INPUT:
/-- A place is enabled exactly where the mask byte enables it and it names a cause of the source (R158). -/
theorem Source.setPriority_mask_getLsbD (x : Source) (id : Fin 20) (p m : Byte) (j : Fin 4) :
    (x.setPriority id p m).mask.getLsbD j.val = true ↔ m.getLsbD j.val = true ∧ (causesOf id).getLsbD j.val = true := by
  simp only [Source.setPriority, BitVec.getLsbD_and, BitVec.getLsbD_setWidth, j.isLt, decide_true, Bool.true_and, Bool.and_eq_true]

/-- Settles O53, one command after the other: each puts its clamped setting in force and returns it. -/
theorem settingsClampedAndReturned : Obligations.SettingsClampedAndReturned := by
  refine ⟨fun s k p m id hs hk => ?priority, fun s k hs => ?threshold, fun s l hs => ?driftLimit⟩
  case priority =>
    refine ⟨_, (s.source id).setPriority id p m, exec_setPriority hs hk, rfl, s.source_setSource_self id _, rfl,
      fun j hj => s.source_setSource_of_ne hj _, toNat_clampPriority p, fun j => ?_, rfl⟩
    rw [Source.setPriority_mask_getLsbD, causesOf_getLsbD]
  case threshold => exact ⟨_, exec_setThreshold hs k, toNat_clampThreshold k⟩
  case driftLimit => exact ⟨_, exec_setDriftLimit hs l, toNat_clampDriftLimit l⟩

end Sys2Proof.Machine
end

section
/-! The device commands of the port (spec/10_command_port.md, sections 10.1 and 10.3): what the outstanding-source mask of READ DEVICE
STATUS holds, which codes the frame table knows, and the obligations O6, O7 and O8 assembled from them. -/

namespace Sys2Proof.Machine

open Sys2Proof.Safety

/-! ### The outstanding-source mask -/

theorem flagBit_getLsbD {w k : Nat} (hk : k < w) (b : Bool) (j : Nat) :
    (flagBit w k b).getLsbD j = true ↔ j = k ∧ b = true := by
  cases b with
  | false => simp [flagBit]
  | true =>
    simp only [flagBit, if_true, ← BitVec.twoPow_eq, BitVec.getLsbD_twoPow, and_true, Bool.and_eq_true, decide_eq_true_eq]
    omega

/-- A fold of words by OR has a bit exactly where its start or one of the words has it. -/
theorem foldl_or_getLsbD {α : Type} {w : Nat} (f : α → BitVec w) (l : List α) (start : BitVec w) (j : Nat) :
    (l.foldl (fun acc x => acc ||| f x) start).getLsbD j = true ↔
      start.getLsbD j = true ∨ ∃ x ∈ l, (f x).getLsbD j = true := by
  induction l generalizing start with
  | nil => simp
  | cons x xs ih => simp only [List.foldl_cons, ih, BitVec.getLsbD_or, Bool.or_eq_true, List.exists_mem_cons_iff, or_assoc]

/-- Each place of the mask is that of the source of its number, and set while that source's outstanding set is not empty (R157). -/
theorem State.sourceMask_getLsbD (s : State) (j : Nat) :
    s.sourceMask.getLsbD j = true ↔ ∃ id : Fin 20, j = id.val ∧ s.outstanding id ≠ 0 := by
  have hbit (id : Fin 20) := flagBit_getLsbD (Nat.lt_trans id.isLt (by decide : 20 < 24)) (decide (s.outstanding id ≠ 0)) j
  have hzero : (0 : BitVec 24).getLsbD j = false := BitVec.getLsbD_zero
  simp only [State.sourceMask, foldl_or_getLsbD, hbit, List.mem_finRange, true_and, hzero, Bool.false_eq_true, false_or,
    decide_eq_true_eq]

theorem State.sourceMask_getLsbD_source (s : State) (id : Fin 20) : s.sourceMask.getLsbD id.val = true ↔ s.outstanding id ≠ 0 := by
  simp only [State.sourceMask_getLsbD, Fin.val_inj, exists_eq_left']

theorem State.sourceMask_getLsbD_of_le (s : State) {j : Nat} (hj : 20 ≤ j) : s.sourceMask.getLsbD j = false := by
  rw [← Bool.not_eq_true, State.sourceMask_getLsbD]
  rintro ⟨id, rfl, _⟩
  exact Nat.not_le.mpr id.isLt hj

/-! ### The codes of the frame table -/

/-- The codes of the frame table in its order (section 10.7). -/
def frameTableCodes : List Byte :=
  [0x00, 0x01, 0x02, 0x03, 0x08, 0x09, 0x0A, 0x10, 0x11, 0x12, 0x13, 0x14, 0x15, 0x16, 0x20, 0x21, 0x22, 0x23, 0x24, 0x25,
    0x28, 0x29, 0x2A, 0x30, 0x31, 0x32]

/-- Each line of `paramCount` but the last is that of a code of the table. -/
theorem mem_frameTableCodes_of_paramCount {code : Byte} {n : Nat} (h : paramCount code = some n) : code ∈ frameTableCodes := by
  have hmem (k : Nat) (hcode : code.toNat = k) (hk : BitVec.ofNat 8 k ∈ frameTableCodes) : code ∈ frameTableCodes := by
    rwa [← hcode, BitVec.ofNat_toNat, BitVec.setWidth_eq] at hk
  unfold paramCount at h
  split at h
  case h_27 => cases h
  all_goals exact hmem _ ‹_› (by decide)

theorem paramCount_of_unknown {code : Byte} (h : code ∉ frameTableCodes) : paramCount code = none :=
  Option.eq_none_iff_forall_ne_some.mpr fun _ hn => h (mem_frameTableCodes_of_paramCount hn)

/-- A code without a line in the table executes at its own byte, whatever follows it (R167). -/
theorem decodeFrame_of_unknown {code : Byte} (h : paramCount code = none) (rest : List Byte) :
    decodeFrame (code :: rest) = some (.unknownCommand code) := by
  simp only [decodeFrame, h]

/-! ### The commands -/

section
variable {s : State}

theorem exec_readDeviceStatus (hs : InFrame s) :
    exec .readDeviceStatus s =
      .next (takenWith 0 { s with port := { s.port with frameErr := false } } s.deviceStatus) := by
  simp only [exec, execReadDeviceStatus, State.runCommand_of_inFrame hs, Answer.taken, takenWith]

/-- The bytes of READ IDENTITY: vendor 0x0C1A, family 0x0810, revision 1 (R173). -/
theorem identityBytes_eq :
    bytesOf 2 Config.vendorCode ++ bytesOf 2 Config.familyCode ++ bytesOf 1 Config.revision = [0x0C, 0x1A, 0x08, 0x10, 0x01] := by
  decide

theorem exec_readIdentity (hs : InFrame s) :
    exec .readIdentity s = .next (takenWith 0 s [0x0C, 0x1A, 0x08, 0x10, 0x01]) := by
  simp only [exec, execReadIdentity, State.runCommand_of_inFrame hs, Answer.taken, takenWith, identityBytes_eq]

theorem exec_noOperation (hs : InFrame s) : exec .noOperation s = .next (takenWith 0 s []) := by
  simp only [exec, execNoOperation, State.runCommand_of_inFrame hs, Answer.taken, takenWith]

theorem exec_unknownCommand {code : Byte} (hs : InFrame s) (h : paramCount code = none) :
    exec (.unknownCommand code) s = .next (refusedWith 0 s .unknown) := by
  simp only [exec, execUnknownCommand, h, Option.isSome_none, Bool.false_eq_true, if_false, State.runCommand_of_inFrame hs,
    Answer.refuse, refusedWith]

end

/-- Settles O6: the mask and the two codes returned are `sourceMask`, `refStateCode` and `syncModeCode`, and each holds what R157 and R177
give it. -/
theorem deviceStatusReturned : Obligations.DeviceStatusReturned := by
  intro s hs
  exact ⟨s.sourceMask, refStateCode s.clock.monitor, syncModeCode s.clock.syncMode, exec_readDeviceStatus hs,
    s.sourceMask_getLsbD_source, fun _ hk => s.sourceMask_getLsbD_of_le hk, congrArg refStateCode, congrArg refStateCode,
    congrArg refStateCode, congrArg syncModeCode, congrArg syncModeCode⟩

/-- Settles O7: each of the two commands by its own equation. -/
theorem identityAndNoOperation : Obligations.IdentityAndNoOperation :=
  fun _ hs => ⟨exec_readIdentity hs, exec_noOperation hs⟩

/-- Settles O8: a code outside the table has no line in `paramCount`, on which both the decoder and the execution turn. -/
theorem unknownCodeAnswersUnknown : Obligations.UnknownCodeAnswersUnknown := by
  intro s code rest hs hcode
  have hnone : paramCount code = none := paramCount_of_unknown hcode
  exact ⟨decodeFrame_of_unknown hnone rest, exec_unknownCommand hs hnone⟩

end Sys2Proof.Machine
end

section
/-! What an event of a context comes to: a short run of moves, each with what guards it. A move rewrites a context without giving it an
unlawful gate or starting an unlawful run, raises a cause of its source, hands a gate on, ends the run or posts a result. The laws that
every step keeps are proved of each move once. -/

namespace Sys2Proof.Machine

open Sys2Proof.Safety

/-! ### The moves -/

/-- A gate of the context is open or awaits its closing edge. -/
def Context.gateOpen (c : Context) : Prop := c.state = .gating ∨ c.state = .closing

/-- A FREQUENCY gate that is open in `d` opened there (R91), or was open in `c` with the same start stamp and expiry tick. -/
def GateKept (c d : Context) : Prop :=
  d.config.kind = .frequency → d.gateOpen →
    d.live.expiryTick = tickOfStamp d.live.startStamp + gateTicks d.config.gateTime ∨
      c.gateOpen ∧ d.live.expiryTick = c.live.expiryTick ∧ d.live.startStamp = c.live.startStamp

/-- A context may run: it is active, or INIT has ended and every channel it is bound to is in service (R19, R58). -/
def State.mayRun (s : State) (n : Fin 16) : Prop :=
  (s.ctx n).state.active = true ∨ s.engine.init = false ∧ ∀ r ∈ (s.ctx n).config.roles, s.inService r.2.1 = true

WHAT TO DO: Transcribe the records above exactly, beginning at the line that contains "[exec, execReadDeviceStatus, State.runCommand_of_inFrame" and ending with the line that contains "congrArg refStateCode, congrArg syncModeCode, congrArg", both included, and nothing else.

ANSWER TO THE EXERCISE:
  simp only [exec, execReadDeviceStatus, State.runCommand_of_inFrame hs, Answer.taken, takenWith]

/-- The bytes of READ IDENTITY: vendor 0x0C1A, family 0x0810, revision 1 (R173). -/
theorem identityBytes_eq :
    bytesOf 2 Config.vendorCode ++ bytesOf 2 Config.familyCode ++ bytesOf 1 Config.revision = [0x0C, 0x1A, 0x08, 0x10, 0x01] := by
  decide

theorem exec_readIdentity (hs : InFrame s) :
    exec .readIdentity s = .next (takenWith 0 s [0x0C, 0x1A, 0x08, 0x10, 0x01]) := by
  simp only [exec, execReadIdentity, State.runCommand_of_inFrame hs, Answer.taken, takenWith, identityBytes_eq]

theorem exec_noOperation (hs : InFrame s) : exec .noOperation s = .next (takenWith 0 s []) := by
  simp only [exec, execNoOperation, State.runCommand_of_inFrame hs, Answer.taken, takenWith]

theorem exec_unknownCommand {code : Byte} (hs : InFrame s) (h : paramCount code = none) :
    exec (.unknownCommand code) s = .next (refusedWith 0 s .unknown) := by
  simp only [exec, execUnknownCommand, h, Option.isSome_none, Bool.false_eq_true, if_false, State.runCommand_of_inFrame hs,
    Answer.refuse, refusedWith]

end

/-- Settles O6: the mask and the two codes returned are `sourceMask`, `refStateCode` and `syncModeCode`, and each holds what R157 and R177
give it. -/
theorem deviceStatusReturned : Obligations.DeviceStatusReturned := by
  intro s hs
  exact ⟨s.sourceMask, refStateCode s.clock.monitor, syncModeCode s.clock.syncMode, exec_readDeviceStatus hs,
    s.sourceMask_getLsbD_source, fun _ hk => s.sourceMask_getLsbD_of_le hk, congrArg refStateCode, congrArg refStateCode,
    congrArg refStateCode, congrArg syncModeCode, congrArg syncModeCode⟩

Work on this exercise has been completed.